### Prompt:
Find every line below where the word "Prop" occurs, then give how many you found and nothing else.

### Collected data:
══════════

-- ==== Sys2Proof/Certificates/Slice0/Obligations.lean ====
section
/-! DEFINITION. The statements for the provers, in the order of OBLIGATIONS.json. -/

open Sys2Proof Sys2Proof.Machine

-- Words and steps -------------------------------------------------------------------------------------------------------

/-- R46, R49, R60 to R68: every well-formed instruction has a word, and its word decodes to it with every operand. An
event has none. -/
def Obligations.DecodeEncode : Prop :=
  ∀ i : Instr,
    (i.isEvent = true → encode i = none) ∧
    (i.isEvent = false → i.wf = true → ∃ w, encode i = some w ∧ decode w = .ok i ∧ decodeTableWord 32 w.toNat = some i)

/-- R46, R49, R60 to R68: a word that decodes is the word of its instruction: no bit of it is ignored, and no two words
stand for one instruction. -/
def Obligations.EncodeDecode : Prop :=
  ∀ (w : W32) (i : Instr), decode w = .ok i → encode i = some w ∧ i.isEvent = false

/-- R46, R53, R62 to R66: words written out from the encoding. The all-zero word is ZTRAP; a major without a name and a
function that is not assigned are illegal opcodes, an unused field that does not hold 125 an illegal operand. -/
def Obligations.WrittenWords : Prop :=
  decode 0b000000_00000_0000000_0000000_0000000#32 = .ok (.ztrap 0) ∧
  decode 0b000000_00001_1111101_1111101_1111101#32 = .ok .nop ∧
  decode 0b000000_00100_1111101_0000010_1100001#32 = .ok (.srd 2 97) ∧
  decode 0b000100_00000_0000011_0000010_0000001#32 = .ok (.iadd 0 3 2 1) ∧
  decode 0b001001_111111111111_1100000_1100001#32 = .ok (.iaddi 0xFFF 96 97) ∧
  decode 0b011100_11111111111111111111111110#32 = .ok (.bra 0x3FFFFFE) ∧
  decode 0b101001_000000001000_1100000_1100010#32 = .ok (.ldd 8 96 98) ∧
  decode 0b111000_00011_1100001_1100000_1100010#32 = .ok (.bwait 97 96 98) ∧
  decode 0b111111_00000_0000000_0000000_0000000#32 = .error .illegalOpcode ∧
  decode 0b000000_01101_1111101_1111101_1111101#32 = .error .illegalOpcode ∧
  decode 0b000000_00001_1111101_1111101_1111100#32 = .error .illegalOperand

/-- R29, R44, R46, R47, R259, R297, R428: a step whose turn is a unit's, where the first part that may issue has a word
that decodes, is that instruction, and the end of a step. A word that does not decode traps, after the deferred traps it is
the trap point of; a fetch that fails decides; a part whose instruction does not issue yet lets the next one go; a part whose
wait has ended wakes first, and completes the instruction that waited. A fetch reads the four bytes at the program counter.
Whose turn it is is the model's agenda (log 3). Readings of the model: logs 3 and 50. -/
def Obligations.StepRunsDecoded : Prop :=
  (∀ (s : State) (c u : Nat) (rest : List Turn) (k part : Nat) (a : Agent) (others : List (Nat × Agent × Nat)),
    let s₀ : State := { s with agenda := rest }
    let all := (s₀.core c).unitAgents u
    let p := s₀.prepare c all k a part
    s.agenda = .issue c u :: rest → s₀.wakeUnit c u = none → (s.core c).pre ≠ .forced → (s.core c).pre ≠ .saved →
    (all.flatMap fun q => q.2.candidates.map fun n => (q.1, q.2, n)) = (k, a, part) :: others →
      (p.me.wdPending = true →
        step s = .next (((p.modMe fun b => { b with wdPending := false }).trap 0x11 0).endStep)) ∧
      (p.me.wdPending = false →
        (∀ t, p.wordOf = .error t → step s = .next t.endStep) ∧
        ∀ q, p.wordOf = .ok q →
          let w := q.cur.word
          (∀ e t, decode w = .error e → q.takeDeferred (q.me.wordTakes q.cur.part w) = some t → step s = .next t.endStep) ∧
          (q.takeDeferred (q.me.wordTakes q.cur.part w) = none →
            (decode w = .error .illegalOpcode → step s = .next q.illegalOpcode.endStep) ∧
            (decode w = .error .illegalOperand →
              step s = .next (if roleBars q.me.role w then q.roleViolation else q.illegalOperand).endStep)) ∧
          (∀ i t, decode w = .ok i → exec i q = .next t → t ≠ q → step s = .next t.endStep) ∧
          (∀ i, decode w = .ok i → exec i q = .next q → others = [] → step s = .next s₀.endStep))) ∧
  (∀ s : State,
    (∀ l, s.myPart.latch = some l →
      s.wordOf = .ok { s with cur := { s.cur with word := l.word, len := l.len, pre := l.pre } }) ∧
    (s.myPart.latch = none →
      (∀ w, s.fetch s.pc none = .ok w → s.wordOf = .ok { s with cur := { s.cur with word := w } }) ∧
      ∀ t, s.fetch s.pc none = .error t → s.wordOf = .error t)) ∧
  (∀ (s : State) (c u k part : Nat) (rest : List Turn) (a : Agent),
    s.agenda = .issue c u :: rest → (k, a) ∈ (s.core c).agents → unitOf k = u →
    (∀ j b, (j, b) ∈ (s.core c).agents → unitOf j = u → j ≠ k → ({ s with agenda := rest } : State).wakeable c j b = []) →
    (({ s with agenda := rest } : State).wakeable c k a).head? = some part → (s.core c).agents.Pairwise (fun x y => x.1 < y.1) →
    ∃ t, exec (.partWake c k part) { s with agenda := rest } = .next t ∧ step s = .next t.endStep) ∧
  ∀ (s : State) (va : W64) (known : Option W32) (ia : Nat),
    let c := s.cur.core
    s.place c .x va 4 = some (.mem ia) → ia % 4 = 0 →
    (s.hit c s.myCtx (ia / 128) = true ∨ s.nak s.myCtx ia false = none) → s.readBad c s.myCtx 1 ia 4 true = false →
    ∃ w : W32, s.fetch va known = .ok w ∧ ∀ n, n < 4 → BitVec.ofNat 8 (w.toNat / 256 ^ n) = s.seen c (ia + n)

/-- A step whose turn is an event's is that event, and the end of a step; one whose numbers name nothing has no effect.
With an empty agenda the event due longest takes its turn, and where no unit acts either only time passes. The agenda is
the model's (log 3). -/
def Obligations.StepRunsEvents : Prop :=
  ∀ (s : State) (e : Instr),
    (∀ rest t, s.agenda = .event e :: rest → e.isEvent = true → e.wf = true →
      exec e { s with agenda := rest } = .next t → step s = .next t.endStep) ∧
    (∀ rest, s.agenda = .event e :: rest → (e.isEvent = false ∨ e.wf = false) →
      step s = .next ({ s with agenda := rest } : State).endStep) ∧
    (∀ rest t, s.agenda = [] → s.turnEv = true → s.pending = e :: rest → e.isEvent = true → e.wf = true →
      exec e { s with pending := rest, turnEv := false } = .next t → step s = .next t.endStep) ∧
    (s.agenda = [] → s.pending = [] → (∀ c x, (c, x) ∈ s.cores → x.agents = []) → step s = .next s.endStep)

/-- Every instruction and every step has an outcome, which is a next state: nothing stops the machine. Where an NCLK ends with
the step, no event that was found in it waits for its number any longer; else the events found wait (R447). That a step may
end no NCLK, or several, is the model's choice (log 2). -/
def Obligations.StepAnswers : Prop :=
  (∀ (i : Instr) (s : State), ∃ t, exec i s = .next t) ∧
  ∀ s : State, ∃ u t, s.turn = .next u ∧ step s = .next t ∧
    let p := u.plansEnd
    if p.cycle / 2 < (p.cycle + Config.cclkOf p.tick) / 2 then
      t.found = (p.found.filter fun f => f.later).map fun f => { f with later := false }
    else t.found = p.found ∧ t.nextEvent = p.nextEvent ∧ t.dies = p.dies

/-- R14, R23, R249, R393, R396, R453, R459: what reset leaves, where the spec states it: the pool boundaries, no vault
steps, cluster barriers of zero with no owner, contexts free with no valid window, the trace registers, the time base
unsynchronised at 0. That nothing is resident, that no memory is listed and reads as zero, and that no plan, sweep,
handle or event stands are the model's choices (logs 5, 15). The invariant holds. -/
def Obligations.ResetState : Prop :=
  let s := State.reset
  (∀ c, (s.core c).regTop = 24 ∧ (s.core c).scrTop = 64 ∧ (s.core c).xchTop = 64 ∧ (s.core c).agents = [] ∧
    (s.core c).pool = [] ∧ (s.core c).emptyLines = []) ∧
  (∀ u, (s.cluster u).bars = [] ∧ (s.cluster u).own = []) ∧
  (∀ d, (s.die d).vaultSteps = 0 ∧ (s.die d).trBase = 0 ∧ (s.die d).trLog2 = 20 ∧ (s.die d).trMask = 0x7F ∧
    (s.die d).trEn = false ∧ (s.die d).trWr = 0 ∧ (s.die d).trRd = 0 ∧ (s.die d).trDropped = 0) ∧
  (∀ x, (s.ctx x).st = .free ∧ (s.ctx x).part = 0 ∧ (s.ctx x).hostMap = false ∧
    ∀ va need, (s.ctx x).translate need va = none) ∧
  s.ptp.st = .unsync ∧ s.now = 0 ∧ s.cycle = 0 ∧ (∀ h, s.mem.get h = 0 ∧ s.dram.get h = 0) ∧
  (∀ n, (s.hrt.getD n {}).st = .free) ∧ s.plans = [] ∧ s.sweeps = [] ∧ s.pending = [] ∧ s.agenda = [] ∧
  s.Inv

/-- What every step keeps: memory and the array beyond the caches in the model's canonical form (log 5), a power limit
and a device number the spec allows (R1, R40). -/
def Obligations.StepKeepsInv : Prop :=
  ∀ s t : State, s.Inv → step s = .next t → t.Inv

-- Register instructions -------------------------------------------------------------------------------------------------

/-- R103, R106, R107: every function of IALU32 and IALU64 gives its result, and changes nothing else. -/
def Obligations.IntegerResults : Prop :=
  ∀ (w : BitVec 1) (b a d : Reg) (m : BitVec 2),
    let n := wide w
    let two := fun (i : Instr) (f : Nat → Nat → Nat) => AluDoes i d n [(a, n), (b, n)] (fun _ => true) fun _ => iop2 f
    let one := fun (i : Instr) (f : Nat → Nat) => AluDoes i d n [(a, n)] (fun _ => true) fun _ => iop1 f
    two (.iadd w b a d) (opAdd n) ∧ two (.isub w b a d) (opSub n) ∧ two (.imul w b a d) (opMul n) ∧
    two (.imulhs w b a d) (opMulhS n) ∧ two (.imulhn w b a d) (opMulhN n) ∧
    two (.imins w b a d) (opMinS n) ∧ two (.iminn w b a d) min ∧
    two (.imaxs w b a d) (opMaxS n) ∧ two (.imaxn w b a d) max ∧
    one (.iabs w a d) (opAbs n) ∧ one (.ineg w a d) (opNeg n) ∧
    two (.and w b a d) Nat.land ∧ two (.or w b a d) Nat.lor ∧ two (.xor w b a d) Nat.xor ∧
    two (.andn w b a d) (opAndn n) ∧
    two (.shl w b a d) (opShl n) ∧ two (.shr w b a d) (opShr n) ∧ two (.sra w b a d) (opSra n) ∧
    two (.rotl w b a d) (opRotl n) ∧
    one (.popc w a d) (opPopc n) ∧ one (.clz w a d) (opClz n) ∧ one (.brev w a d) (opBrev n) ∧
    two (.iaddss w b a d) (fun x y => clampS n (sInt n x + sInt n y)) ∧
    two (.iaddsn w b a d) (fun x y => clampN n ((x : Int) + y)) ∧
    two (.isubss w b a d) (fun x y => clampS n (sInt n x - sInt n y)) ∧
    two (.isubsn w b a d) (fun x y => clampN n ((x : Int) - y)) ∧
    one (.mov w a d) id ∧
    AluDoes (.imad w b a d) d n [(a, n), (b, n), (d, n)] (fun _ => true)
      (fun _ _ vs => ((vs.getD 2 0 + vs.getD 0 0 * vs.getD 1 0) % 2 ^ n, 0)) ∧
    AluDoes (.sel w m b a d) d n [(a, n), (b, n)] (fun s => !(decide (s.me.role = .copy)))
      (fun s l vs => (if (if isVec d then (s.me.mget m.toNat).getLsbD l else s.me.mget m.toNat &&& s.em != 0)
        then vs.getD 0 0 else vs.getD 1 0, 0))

══════════

### Solution for this task:
9